--- START ---

-- ==== Sys2Proof/Config.lean ====
section
/-! DEFINITION. The configuration record (`00_scope.md` R8 to R13) and the parameters the spec leaves OPEN. The record
is a parameter of every step (R20); the model carries it in a field of State that no operation writes (assumption 1).
What the spec leaves OPEN is an opaque constant: no proof can see its value. -/

namespace Sys2Proof

/-- `OVERSIZE_POLICY` (R10): what DF emits when a declared length exceeds `MAX_LEN`. -/
inductive OversizePolicy where
  | silent
  | report
  deriving DecidableEq, Repr, Inhabited

/-- One row of `REGISTRY` (R12, R42): `CLASS[t]`, `ID[t]`, `LEN[t]`, and the name of the external codec that supplies
`encode[t]` and `decode[t]` (assumption 2). -/
structure TypeRow where
  cls : Byte
  id : Byte
  len : Half
  codec : Nat
  deriving DecidableEq, Repr, Inhabited

/-- The triple of a row (R12). -/
def rowTriple (r : TypeRow) : Byte × Byte × Half := (r.cls, r.id, r.len)

/-- R13 of the tables: (a) the triples are pairwise distinct; (b) every class is that of exactly one category; (c) the
category classes are pairwise distinct. -/
def tablesWf (categories : List Byte) (registry : List TypeRow) : Bool :=
  decide (registry.map rowTriple).Nodup && registry.all (fun r => categories.count r.cls == 1) &&
    decide categories.Nodup

/-- The configuration of one instance: `MAX_LEN` (R9; sixteen bits, so R13 (d) holds by type), `OVERSIZE_POLICY` (R10),
`CAT_CLASS[c]` (R11) and `REGISTRY` (R12). An instance has a well-formed one by type, because no rule gives any other a
meaning (R13, U18; assumption 15). -/
structure Config where
  maxLen : Half
  policy : OversizePolicy
  categories : List Byte := []
  registry : List TypeRow := []
  wf : tablesWf categories registry = true := by rfl
  deriving DecidableEq, Repr, Inhabited

/-- A typed message value of any `V[t]` (R12), written as bytes in a representation the codec chooses (DESIGN CHOICE,
assumption 2: the spec says nothing of `V[t]`). -/
abbrev Value := List Byte

/-- `SYNC1 = 0xB5` (R8), first on the wire. -/
def sync1 : Byte := 0xB5#8

/-- `SYNC2 = 0x62` (R8). -/
def sync2 : Byte := 0x62#8

/-- `SYNC = 0xB562`, `SYNC1` in bits 15:8 (R8). -/
def syncWord : Half := 0xB562#16

/-- The hardware's `MAX_LEN`, `CATEGORIES` and `REGISTRY`, all OPEN (R9, R11, R12, D8, D19, N8, N12). -/
opaque Config.hwOpen : Config

/-- `encode[t]` of a codec: a value to exactly `len` bytes (R12, R206). Nothing else is assumed of it (N17). -/
opaque Config.encodeValue (codec : Nat) (len : Nat) (v : Value) : Vector Byte len

/-- `decode[t]` of a codec: the message bytes to a value, or FAIL (`none`) (R12, R206). -/
opaque Config.decodeValue (codec : Nat) (msg : List Byte) : Option Value

/-- The configuration of this hardware: the OPEN parameters, and `OVERSIZE_POLICY = REPORT` (R10, D9). -/
def Config.hw : Config := { Config.hwOpen with policy := .report }

end Sys2Proof
end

--- END ---

→ **Problem to work on**
Copy all lines above containing the string "that".

→ **Answer space**
is a parameter of every step (R20); the model carries it in a field of State that no operation writes (assumption 1).
/-- One row of `REGISTRY` (R12, R42): `CLASS[t]`, `ID[t]`, `LEN[t]`, and the name of the external codec that supplies
/-- R13 of the tables: (a) the triples are pairwise distinct; (b) every class is that of exactly one category; (c) the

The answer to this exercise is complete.